"In a series of papers published between 1923 and 1932, J Harlen Bretz described an enormous plexus of proglacial stream channels eroded into the loess and basalt of the Columbia Plateau, eastern Washington. He argued that this region, which he called the Channeled Scablands, was the product of a cataclysmic flood, which he called the Spokane flood. Considering the Nature and vehemence of the opposition to his hypothesis, which was considered outrageous, its eventual scientific verification constitutes one of the most fascinating episodes in the history of modern science."
Victor R. Baker, 1978

In Baker's 1978 paper, he highlights the relationship between the flood morphology of the channeled scablands and the flood channels on Mars. In both cases, cataclysmic floods scoured the landscape, producing deeply incised river valleys, streamlined hills, and other indicative erosional features.
The recent discovery of columnar jointing in Martes Valles, Mars (Milazzo et al., 2009) has strengthened the relationship between the Channeled Scablands, where jointing is readily observable in the Columbia basalts, and our terrestrial neighbor.

Friday, June 24, 2011

Scablands Engage

Hey, I'm David Kutai Weiss, an LPSA intern from the College of Charleston and one of the (aspiring) field geologists in the program.  We’re leaving early Sunday for Washington, and I'm extremely excited to travel to the Channeled Scablands this week for a number of reasons…

Reason Number One:

Basalt columns…

On Earth…

Basalt Columns in Porto Santo Island (Wikipedia)

And on Mars…

Basalt columns on the inside of an impact crater on Mars.  These columns were found using data from the HiRISE camera onboard the Mars Reconnaisance Orbiter.

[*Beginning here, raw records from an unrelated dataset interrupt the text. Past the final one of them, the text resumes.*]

theorem refreshWindow_shape (e : Entry) (h : Nat) (s : State) : shape (refreshWindow e h s).1 = shape s := by
  unfold refreshWindow
  repeat' (first
    | with_reducible rfl
    | (with_reducible refine (fieldsThen_shape _ _ _ ?_).trans ?_)
    | (with_reducible refine (partCmd_shape _ _ _ _ _ ?_).trans ?_)
    | (with_reducible refine (updPart_shape _ _ _ ?_).trans ?_)
    | simp only [↓fails_shape, ↓later_shape, ↓waitFor_shape]
    | split
    | intro _
    | (with_reducible show rect _ = rect _) <;> rfl)

theorem execRefreshWindow_shape (e : Entry) (s : State) {nxt : State} (hn : execRefreshWindow e s = .next nxt) : shape nxt = shape s := by
  unfold execRefreshWindow at hn
  refine settled_shape hn ?_
  repeat' (first
    | with_reducible rfl
    | (with_reducible refine (takeCmd_shape _ _ _ ?_).trans ?_)
    | simp only [↓refreshWindow_shape]
    | split
    | intro _
    | (with_reducible show rect _ = rect _) <;> rfl)

/-! ## Machine/RequestCmds.lean -/

theorem adapterRelease_shape (e : Entry) (s : State) : shape (adapterRelease e s).1 = shape s := by
  unfold adapterRelease
  repeat' (first
    | with_reducible rfl
    | (with_reducible refine (fieldsThen_shape _ _ _ ?_).trans ?_)
    | (with_reducible refine (partCmd_shape _ _ _ _ _ ?_).trans ?_)
    | (with_reducible refine (updPart_shape _ _ _ ?_).trans ?_)
    | simp only [↓fails_shape, ↓doneWith_shape]
    | split
    | intro _
    | (with_reducible show rect _ = rect _) <;> rfl)

theorem endBy_shape (pn : Nat) (tag : BitVec 64) (status : Nat) (ttl : Nat) (s : State) : shape (endBy pn tag status ttl s) = shape s := by
  unfold endBy
  simp only [↓updReq_shape]

theorem goneTag_shape (p : Partition) (tag : BitVec 64) (s : State) : shape (goneTag p tag s).1 = shape s := rfl

theorem cancel_shape (e : Entry) (h : Nat) (s : State) : shape (cancel e h s).1 = shape s := by
  unfold cancel
  repeat' (first
    | with_reducible rfl
    | (with_reducible refine (fieldsThen_shape _ _ _ ?_).trans ?_)
    | (with_reducible refine (partCmd_shape _ _ _ _ _ ?_).trans ?_)
    | simp only [↓goneTag_shape, ↓later_shape, ↓waitFor_shape, ↓endBy_shape]
    | split
    | intro _
    | (with_reducible show rect _ = rect _) <;> rfl)

theorem countBad_shape (s : State) (c : Context) : shape (countBad s c) = shape s := by
  unfold countBad
  repeat' (first
    | with_reducible rfl
    | (with_reducible refine (forEach_shape _ _ _ ?_).trans ?_)
    | simp only [↓countT_shape]
    | split
    | intro _
    | (with_reducible show rect _ = rect _) <;> rfl)

theorem discard_shape (e : Entry) (s : State) : shape (discard e s).1 = shape s := by
  unfold discard
  repeat' (first
    | with_reducible rfl
    | (with_reducible refine (fieldsThen_shape _ _ _ ?_).trans ?_)
    | (with_reducible refine (partCmd_shape _ _ _ _ _ ?_).trans ?_)
    | simp only [↓fails_shape, ↓done_shape, ↓eraseCtx_shape]
    | split
    | intro _
    | (with_reducible show rect _ = rect _) <;> rfl)

theorem enterRequest_shape (e : Entry) (pn : Nat) (r : Request) (c : Option Context) (s : State) : shape (enterRequest e pn r c s) = shape s := by
  unfold enterRequest
  repeat' (first
    | with_reducible rfl
    | assumption
    | (with_reducible refine (updPart_shape _ _ _ ?_).trans ?_)
    | (with_reducible refine (foldlS_shape _ ?_ _ _).trans ?_)
    | simp only [↓dropRecord_shape, ↓setQp_shape, ↓mk_shape, ↓shape_ite, ↓fst_ite, ↓try_ite, ↓eng_ite, ↓reduceIte, ite_self, try_done, try_hold, try_trap, eng_done, eng_more, eng_wait, eng_trap]
    | split
    | intro _
    | (with_reducible show rect _ = rect _) <;> rfl
    | (with_reducible show Option.map rect _ = Option.map rect _) <;> (rw [‹getPart _ _ = some _›]; rfl)
    | (with_reducible show rect _ = rect _) <;> exact (noteIdle_rect _ _).trans rfl
    | (with_reducible show Option.map rect _ = Option.map rect _) <;> (rw [‹getPart _ _ = some _›]; exact congrArg some (noteIdle_rect _ _))
    | dsimp only
    | simp only [*])

theorem sendPrompt_shape (pn : Nat) (p : Partition) (tag : BitVec 64) (tokens : Nat) (s : State) : shape (sendPrompt pn p tag tokens s) = shape s := by
  unfold sendPrompt
  repeat' (first
    | with_reducible rfl
    | (with_reducible refine (forEach_shape _ _ _ ?_).trans ?_)
    | simp only [↓sendT_shape]
    | split
    | intro _
    | (with_reducible show rect _ = rect _) <;> rfl)

theorem enterOrRefuse_shape (e : Entry) (h : Nat) (pn : Nat) (p : Partition) (g : Program) (d : List Byte) (c : Option Context) (s : State) : shape (enterOrRefuse e h pn p g d c s).1 = shape s := by
  unfold enterOrRefuse
  repeat' (first
    | with_reducible rfl
    | simp only [↓fails_shape, ↓later_shape, ↓sendPrompt_shape, ↓enterRequest_shape]
    | split)

theorem execAdapterRelease_shape (e : Entry) (s : State) {nxt : State} (hn : execAdapterRelease e s = .next nxt) : shape nxt = shape s := by
  unfold execAdapterRelease at hn
  refine settled_shape hn ?_
  repeat' (first
    | with_reducible rfl
    | (with_reducible refine (takeCmd_shape _ _ _ ?_).trans ?_)
    | simp only [↓adapterRelease_shape]
    | split
    | intro _
    | (with_reducible show rect _ = rect _) <;> rfl)

theorem execCancel_shape (e : Entry) (s : State) {nxt : State} (hn : execCancel e s = .next nxt) : shape nxt = shape s := by
  unfold execCancel at hn
  refine settled_shape hn ?_
  repeat' (first
    | with_reducible rfl
    | (with_reducible refine (takeCmd_shape _ _ _ ?_).trans ?_)
    | simp only [↓cancel_shape]
    | split
    | intro _
    | (with_reducible show rect _ = rect _) <;> rfl)

theorem execDiscard_shape (e : Entry) (s : State) {nxt : State} (hn : execDiscard e s = .next nxt) : shape nxt = shape s := by
  unfold execDiscard at hn
  refine settled_shape hn ?_
  repeat' (first
    | with_reducible rfl
    | (with_reducible refine (takeCmd_shape _ _ _ ?_).trans ?_)
    | simp only [↓discard_shape]
    | split
    | intro _
    | (with_reducible show rect _ = rect _) <;> rfl)

theorem exportCmd_shape (e : Entry) (s : State) : shape (exportCmd e s).1 = shape s := by
  unfold exportCmd
  repeat' (first
    | with_reducible rfl
    | (with_reducible refine (fieldsThen_shape _ _ _ ?_).trans ?_)
    | (with_reducible refine (partCmd_shape _ _ _ _ _ ?_).trans ?_)
    | (with_reducible refine (updPart_shape _ _ _ ?_).trans ?_)
    | simp only [↓fails_shape, ↓countBad_shape, ↓failsField_shape, ↓writeOut_shape, ↓doneWith_shape, ↓eraseCtx_shape, ↓mk_shape]
    | split
    | intro _
    | (with_reducible show rect _ = rect _) <;> rfl)

theorem execExportCtx_shape (e : Entry) (s : State) {nxt : State} (hn : execExportCtx e s = .next nxt) : shape nxt = shape s := by
  unfold execExportCtx at hn
  refine settled_shape hn ?_
  repeat' (first
    | with_reducible rfl
    | (with_reducible refine (takeLamp_shape _ _ _ ?_).trans ?_)
    | simp only [↓exportCmd_shape]
    | split
    | intro _
    | (with_reducible show rect _ = rect _) <;> rfl)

The basalt columns' stunning hexagonal shape has puzzled scientists for hundreds of years, and although we have a better understanding of their formation today, the columns remain fascinating to study for scientists (like myself).

In areas, the Scablands exhibit pristine basalt columns, which is my primary interest on the trip because it directly relates to my NASA research project.  With much help from my fellow interns, I will be acquiring measurements of the physical properties of these columns (height, width, etc) and relating them to basalt columns recently discovered on Mars with the HiRISE camera onboard the Mars Reconnaissance Orbiter.  By taking measurement and aerial photos (Thanks to Neil and Josh), I will be able to use these columns to plot the relationship between stria (A physical byproduct of the basalt cooling process) heights and column width.  I can then compare this relationship with the measurements I am currently taking from the HiRISE camera to infer stria heights on Mars.  By knowing these physical properties of the basalt columns on Mars, we can derive knowledge of the thermal evolution of these columns— how long they took to cool, to what extent water played a role in their cooling, and the general physical environment they were emplaced in!

That is a summation of my research project this summer, so as you can imagine, traveling to the scablands is an integral part of my research.  Additionally, as an outdoorsman and (aspiring) field geologist, (Reason Number Two) I’m just happy to get outdoors!  It is a great excuse to bang rocks with a rock hammer, use my hand-lens an unhealthy amount, and climb lots of rocks.  This is going to be a great learning experience with great company, as our mentors and interns are all top-notch!